The implementation of GCFs and harvest
Agroecosystems, some of the most intensively managed ecosystems, are affected by the co-occurrence of multiple GCFs13,14,15. This study focused on GCFs that frequently occur in agroecosystems, including warming, nitrogen deposition, drought, heavy metal pollution, plastic film residues, salinity, agricultural fungicide and bactericide application, surfactant contaminant and soil compaction. We present the rationale for the 10 tested GCFs in the Supplementary Methods.
Loading soils were used to achieve an effective mixing of chemical agents into 40.0 g soil in each Mini Bioreactor. We created separate ‘loading soil’ for each GCF with chemical addition by mixing an appropriate dose of a chemical agent with sterilized soil through careful homogenization. This was done to avoid exaggerated effects of more concentrated chemicals when mixed with soil. For each chemical, 1.0 g (d.w.) of loading soil contained an appropriate dose for 40.0 g soil in a Mini Bioreactor. For instance, 1 634 mg of NH4NO3 was mixed with 100 g (d.w.) of sterilized soil, to ensure that there was about 16.34 mg of NH4NO3 in 1.0 g of sterilized loading soil. We weighed 40.0 g (d.w.) of soils, including 1.0 g (d.w.) of each loading soil, 5.0 g (d.w.) of soil inoculum (high or low soil biodiversity), an appropriate amount of film (0 or 0.16 g plastic film) and sterilized soil, according to GCF combination for each experimental unit. We put 40.0 g of mixed soils into a clean and sterilized cup (200 ml) with a cap, and then homogenized it by turning the cup up and down for 5 min using a shaking machine (Heidolph Reax 2, Heidolph Instruments GmbH & CO. KG, Schwabach, Germany). After homogenization, 40.0 g of mixed soils was transferred to a Mini Bioreactor, and a mesh bag containing about 100 mg of dry Medicago lupulina leaves (65 °C for 72 h) was buried 1 cm below the soil surface. We used a stick to press soils in each Mini Bioreactor to simulate an ambient condition (1.3 g cm−3) or mechanical compaction (1.7 g cm−3) in farmland.
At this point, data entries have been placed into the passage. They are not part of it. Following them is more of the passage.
@[simp] theorem answer_pl_rising (r : Request) (byCore : Bool) (abort : Nat) (data : List Nat) (s : State) : (s.answer r byCore abort data).pl.rising = s.pl.rising := by obtain ⟨_, _, _, _, _, _, _, _, _, _, _, _, _, _, _, _, _, _, _, _, h⟩ := answer_only r byCore abort data s; rw [h]
@[simp] theorem answer_pl_falling (r : Request) (byCore : Bool) (abort : Nat) (data : List Nat) (s : State) : (s.answer r byCore abort data).pl.falling = s.pl.falling := by obtain ⟨_, _, _, _, _, _, _, _, _, _, _, _, _, _, _, _, _, _, _, _, h⟩ := answer_only r byCore abort data s; rw [h]
@[simp] theorem answer_pl_period18 (r : Request) (byCore : Bool) (abort : Nat) (data : List Nat) (s : State) : (s.answer r byCore abort data).pl.period18 = s.pl.period18 := by obtain ⟨_, _, _, _, _, _, _, _, _, _, _, _, _, _, _, _, _, _, _, _, h⟩ := answer_only r byCore abort data s; rw [h]
@[simp] theorem answer_pl_locked (r : Request) (byCore : Bool) (abort : Nat) (data : List Nat) (s : State) : (s.answer r byCore abort data).pl.locked = s.pl.locked := by obtain ⟨_, _, _, _, _, _, _, _, _, _, _, _, _, _, _, _, _, _, _, _, h⟩ := answer_only r byCore abort data s; rw [h]
@[simp] theorem answer_pl_goodRun (r : Request) (byCore : Bool) (abort : Nat) (data : List Nat) (s : State) : (s.answer r byCore abort data).pl.goodRun = s.pl.goodRun := by obtain ⟨_, _, _, _, _, _, _, _, _, _, _, _, _, _, _, _, _, _, _, _, h⟩ := answer_only r byCore abort data s; rw [h]
@[simp] theorem answer_pl_badRun (r : Request) (byCore : Bool) (abort : Nat) (data : List Nat) (s : State) : (s.answer r byCore abort data).pl.badRun = s.pl.badRun := by obtain ⟨_, _, _, _, _, _, _, _, _, _, _, _, _, _, _, _, _, _, _, _, h⟩ := answer_only r byCore abort data s; rw [h]
@[simp] theorem answer_pl_quietPos (r : Request) (byCore : Bool) (abort : Nat) (data : List Nat) (s : State) : (s.answer r byCore abort data).pl.quietPos = s.pl.quietPos := by obtain ⟨_, _, _, _, _, _, _, _, _, _, _, _, _, _, _, _, _, _, _, _, h⟩ := answer_only r byCore abort data s; rw [h]
@[simp] theorem answer_pl_quietNeg (r : Request) (byCore : Bool) (abort : Nat) (data : List Nat) (s : State) : (s.answer r byCore abort data).pl.quietNeg = s.pl.quietNeg := by obtain ⟨_, _, _, _, _, _, _, _, _, _, _, _, _, _, _, _, _, _, _, _, h⟩ := answer_only r byCore abort data s; rw [h]
@[simp] theorem answer_pl_sensed (r : Request) (byCore : Bool) (abort : Nat) (data : List Nat) (s : State) : (s.answer r byCore abort data).pl.sensed = s.pl.sensed := by obtain ⟨_, _, _, _, _, _, _, _, _, _, _, _, _, _, _, _, _, _, _, _, h⟩ := answer_only r byCore abort data s; rw [h]
@[simp] theorem answer_pl_inbox (r : Request) (byCore : Bool) (abort : Nat) (data : List Nat) (s : State) : (s.answer r byCore abort data).pl.inbox = s.pl.inbox := by obtain ⟨_, _, _, _, _, _, _, _, _, _, _, _, _, _, _, _, _, _, _, _, h⟩ := answer_only r byCore abort data s; rw [h]
@[simp] theorem answer_pl_events (r : Request) (byCore : Bool) (abort : Nat) (data : List Nat) (s : State) : (s.answer r byCore abort data).pl.events = s.pl.events := by obtain ⟨_, _, _, _, _, _, _, _, _, _, _, _, _, _, _, _, _, _, _, _, h⟩ := answer_only r byCore abort data s; rw [h]
@[simp] theorem answer_pl_tx (r : Request) (byCore : Bool) (abort : Nat) (data : List Nat) (s : State) : (s.answer r byCore abort data).pl.tx = s.pl.tx := by obtain ⟨_, _, _, _, _, _, _, _, _, _, _, _, _, _, _, _, _, _, _, _, h⟩ := answer_only r byCore abort data s; rw [h]
@[simp] theorem answer_pl_txNext (r : Request) (byCore : Bool) (abort : Nat) (data : List Nat) (s : State) : (s.answer r byCore abort data).pl.txNext = s.pl.txNext := by obtain ⟨_, _, _, _, _, _, _, _, _, _, _, _, _, _, _, _, _, _, _, _, h⟩ := answer_only r byCore abort data s; rw [h]
@[simp] theorem answer_pl_pulseAt (r : Request) (byCore : Bool) (abort : Nat) (data : List Nat) (s : State) : (s.answer r byCore abort data).pl.pulseAt = s.pl.pulseAt := by obtain ⟨_, _, _, _, _, _, _, _, _, _, _, _, _, _, _, _, _, _, _, _, h⟩ := answer_only r byCore abort data s; rw [h]
@[simp] theorem answer_pl_ple (r : Request) (byCore : Bool) (abort : Nat) (data : List Nat) (s : State) : (s.answer r byCore abort data).pl.ple = s.pl.ple := by obtain ⟨_, _, _, _, _, _, _, _, _, _, _, _, _, _, _, _, _, _, _, _, h⟩ := answer_only r byCore abort data s; rw [h]
@[simp] theorem answer_pl_poll (r : Request) (byCore : Bool) (abort : Nat) (data : List Nat) (s : State) : (s.answer r byCore abort data).pl.poll = s.pl.poll := by obtain ⟨_, _, _, _, _, _, _, _, _, _, _, _, _, _, _, _, _, _, _, _, h⟩ := answer_only r byCore abort data s; rw [h]
@[simp] theorem answer_pl_cycleOn (r : Request) (byCore : Bool) (abort : Nat) (data : List Nat) (s : State) : (s.answer r byCore abort data).pl.cycleOn = s.pl.cycleOn := by obtain ⟨_, _, _, _, _, _, _, _, _, _, _, _, _, _, _, _, _, _, _, _, h⟩ := answer_only r byCore abort data s; rw [h]
@[simp] theorem answer_pl_request (r : Request) (byCore : Bool) (abort : Nat) (data : List Nat) (s : State) : (s.answer r byCore abort data).pl.request = s.pl.request := by obtain ⟨_, _, _, _, _, _, _, _, _, _, _, _, _, _, _, _, _, _, _, _, h⟩ := answer_only r byCore abort data s; rw [h]
@[simp] theorem answer_pl_response (r : Request) (byCore : Bool) (abort : Nat) (data : List Nat) (s : State) : (s.answer r byCore abort data).pl.response = s.pl.response := by obtain ⟨_, _, _, _, _, _, _, _, _, _, _, _, _, _, _, _, _, _, _, _, h⟩ := answer_only r byCore abort data s; rw [h]
@[simp] theorem answer_pl_status (r : Request) (byCore : Bool) (abort : Nat) (data : List Nat) (s : State) : (s.answer r byCore abort data).pl.status = s.pl.status := by obtain ⟨_, _, _, _, _, _, _, _, _, _, _, _, _, _, _, _, _, _, _, _, h⟩ := answer_only r byCore abort data s; rw [h]
@[simp] theorem answer_pl_txFrames (r : Request) (byCore : Bool) (abort : Nat) (data : List Nat) (s : State) : (s.answer r byCore abort data).pl.txFrames = s.pl.txFrames := by obtain ⟨_, _, _, _, _, _, _, _, _, _, _, _, _, _, _, _, _, _, _, _, h⟩ := answer_only r byCore abort data s; rw [h]
@[simp] theorem answer_pl_rxFrames (r : Request) (byCore : Bool) (abort : Nat) (data : List Nat) (s : State) : (s.answer r byCore abort data).pl.rxFrames = s.pl.rxFrames := by obtain ⟨_, _, _, _, _, _, _, _, _, _, _, _, _, _, _, _, _, _, _, _, h⟩ := answer_only r byCore abort data s; rw [h]
@[simp] theorem answer_pl_crcErrors (r : Request) (byCore : Bool) (abort : Nat) (data : List Nat) (s : State) : (s.answer r byCore abort data).pl.crcErrors = s.pl.crcErrors := by obtain ⟨_, _, _, _, _, _, _, _, _, _, _, _, _, _, _, _, _, _, _, _, h⟩ := answer_only r byCore abort data s; rw [h]
@[simp] theorem answer_pl_erased (r : Request) (byCore : Bool) (abort : Nat) (data : List Nat) (s : State) : (s.answer r byCore abort data).pl.erased = s.pl.erased := by obtain ⟨_, _, _, _, _, _, _, _, _, _, _, _, _, _, _, _, _, _, _, _, h⟩ := answer_only r byCore abort data s; rw [h]
@[simp] theorem answer_pl_refused (r : Request) (byCore : Bool) (abort : Nat) (data : List Nat) (s : State) : (s.answer r byCore abort data).pl.refused = s.pl.refused := by obtain ⟨_, _, _, _, _, _, _, _, _, _, _, _, _, _, _, _, _, _, _, _, h⟩ := answer_only r byCore abort data s; rw [h]
@[simp] theorem answer_pl_rejects (r : Request) (byCore : Bool) (abort : Nat) (data : List Nat) (s : State) : (s.answer r byCore abort data).pl.rejects = s.pl.rejects := by obtain ⟨_, _, _, _, _, _, _, _, _, _, _, _, _, _, _, _, _, _, _, _, h⟩ := answer_only r byCore abort data s; rw [h]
For the warming treatment with an increment of 5.0 °C over the ambient temperature (20 °C), we wrapped heating cables (Exo Terra PT-2012; Hagen Deutschland GmbH & Co. KG, Holm, Germany) around the outside of the bioreactors. A set temperature was maintained by temperature controllers (Voltcraft ETC-902; Conrad Electronic SE, Hirschau, Germany), which can switch off and on heating cables depending on the real-time temperature of the outside surface of Mini Bioreactors. Mini Bioreactors were placed in beakers filled with sand to reduce thermal radiation from neighboring units. At the start of the experiment, we added suitable amounts of sterilized water to each experimental unit to reach 60% of water holding capacity for the non-drought treatment and 30% water holding capacity for the drought treatment.
All Mini Bioreactors were incubated at 20.0 °C in the dark for six weeks before the final harvest. Because there was 2.0 g of weight loss on average in each Mini Bioreactor in the first three weeks, we added 2 ml of sterilized water to each Mini Bioreactor on the first day of the fourth week. During the final harvest, soil in each Mini Bioreactor was gently homogenized using a spoon, and then 2.0 g of fresh soil was collected and stored at −80 °C for DNA extraction; 5.0 g was stored at 4 °C for the determination of soil enzyme activity; the leftover was oven-dried at 40 °C for other measurements. DNA of each soil sample was extracted from 250 mg soil, using DNeasy PowerSoil Pro Kit (QIAGEN GmbH, Hilden, Germany), following manufacturer’s instructions. Soil DNA extraction was stored at −80 °C for further analysis.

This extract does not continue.